Power: The Downfall of Huw Edwards is a 2026 British made-for-television docudrama film produced by Wonderhood Studios, written by Mark Burt and directed by Michael Samuels. Based on the allegations against former newsreader and now convicted sex offender Huw Edwards initially reported in The Sun newspaper, the film is a retelling of Edwards' alleged relationship with a 17-year-old boy which led to his suspension from the BBC. The film was advertised as having been written based on exclusive interviews with the then 17-year-old and his family, as well as existing court reports based on Edwards' legal proceedings.

The film aired on 5 on 24 March 2026, starring Martin Clunes as Edwards and Osian Morgan as Ryan Davies, a pseudonymised version of the teenager whom Edwards' initial allegations were based on.
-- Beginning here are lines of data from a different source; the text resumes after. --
-- ==== Sys2Proof/Machine/Pseudo.lean ====
section
/-! DEFINITION. The two pseudo-commands and the notation of the test programs (30_encoding.md R72, R73): the host's side, no
part of the core. -/

namespace Sys2Proof.Machine

/-- Go on with `next` after a command that responded `OK`, with its result fields; stop at any other response (30_encoding.md
R73). -/
def afterOk (o : Host.Outcome State Fault Refusal) (next : Response → State → Host.Outcome State Fault Refusal) :
    Host.Outcome State Fault Refusal :=
  match o with
  | .next t =>
    match t.responses.getLast? with
    | some r => if r.status = .ok then next r t else .next t
    | none => .next t
  | .fault r => .fault r
  | .refused r => .refused r

/-- `TBE.PUT n, value`: `TBE.DESC n -> (k, u)`, then `TBE.WRITE k, u, value` (30_encoding.md R73). -/
def tbePut (n value : Data) (s : State) : Host.Outcome State Fault Refusal :=
  afterOk (exec (.tbeDesc n) s) fun r t => exec (.tbeWrite r.rk r.data value) t

/-- `TBE.GET n -> value`: `TBE.DESC n -> (k, u)`, then `TBE.READ k, u -> value` (30_encoding.md R73). -/
def tbeGet (n : Data) (s : State) : Host.Outcome State Fault Refusal :=
  afterOk (exec (.tbeDesc n) s) fun r t => exec (.tbeRead r.rk r.data) t

/-- Operands in decimal, comma separated, after the mnemonic (30_encoding.md R72). -/
def asmLine (mnemonic : String) (operands : List Nat) : String :=
  match operands with
  | [] => mnemonic
  | x :: xs => xs.foldl (fun line y => line ++ ", " ++ toString y) (mnemonic ++ " " ++ toString x)

/-- A command in the notation of 30_encoding.md R72, without its result: value, then size; or `k`, `u`, then value. -/
def asm : Instr → String
  | .bwWrite value size => asmLine "BW.WRITE" [value.toNat, size.toNat]
  | .bwWrite32 value size => asmLine "BW.WRITE32" [value.toNat, size.toNat]
  | .bwClose => asmLine "BW.CLOSE" []
  | .brRead size => asmLine "BR.READ" [size.toNat]
  | .brRead32 size => asmLine "BR.READ32" [size.toNat]
  | .brClose => asmLine "BR.CLOSE" []
  | .tbeDesc n => asmLine "TBE.DESC" [n.toNat]
  | .tbeWrite k u value => asmLine "TBE.WRITE" [k.toNat, u.toNat, value.toNat]
  | .tbeRead k u => asmLine "TBE.READ" [k.toNat, u.toNat]
  | .chunk size index => asmLine "CHUNK" [size.toNat, index.toNat]
  | .status => asmLine "STATUS" []
  | .bwInit => asmLine "BW.INIT" []
  | .brInit => asmLine "BR.INIT" []

end Sys2Proof.Machine
end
The programme received mixed reviews from critics.

== Plot ==
In 2020, Ryan Davies, a closeted 17-year-old living with his parents in Butetown, arranges a date with catfish Alex Williams. The latter flaunts his sugar baby lifestyle and puts Ryan in contact with Huw Edwards, a BBC News presenter to whom he is also secretly supplying child pornography. Huw immediately sends Ryan £500, demanding his loyalty in return for further payment. Ryan confides in Huw about his homosexuality, but is stunned when Huw repeatedly berates him over inconsequential issues such as his overuse of filler words. He also demands that Ryan perform a striptease to earn his forgiveness. Over the coming months, Ryan continues to send Huw erotic personal videos, to which the latter masturbates.

After losing his belongings at a cocaine-fuelled party, Ryan becomes increasingly financially reliant on Huw, whose demands intensify along with his insults. Huw lures Ryan to a rural hotel, but once they are alone Ryan rejects his advances. Now addicted to drugs, Ryan reveals his relationship with Huw to his mother Carys, logging in on her phone to show her their message history. She swears secrecy but pleads with him to report Huw's behaviour. He refuses, believing that Huw's love bombing is genuine affection. Meanwhile, Huw is celebrated by his BBC colleagues – who he secretly resents – for his acclaimed announcement of Queen Elizabeth II's death. Whilst watching the announcement, Ryan also reveals his situation to his best friend Sasha, who hijacks his conversation and blackmails Huw.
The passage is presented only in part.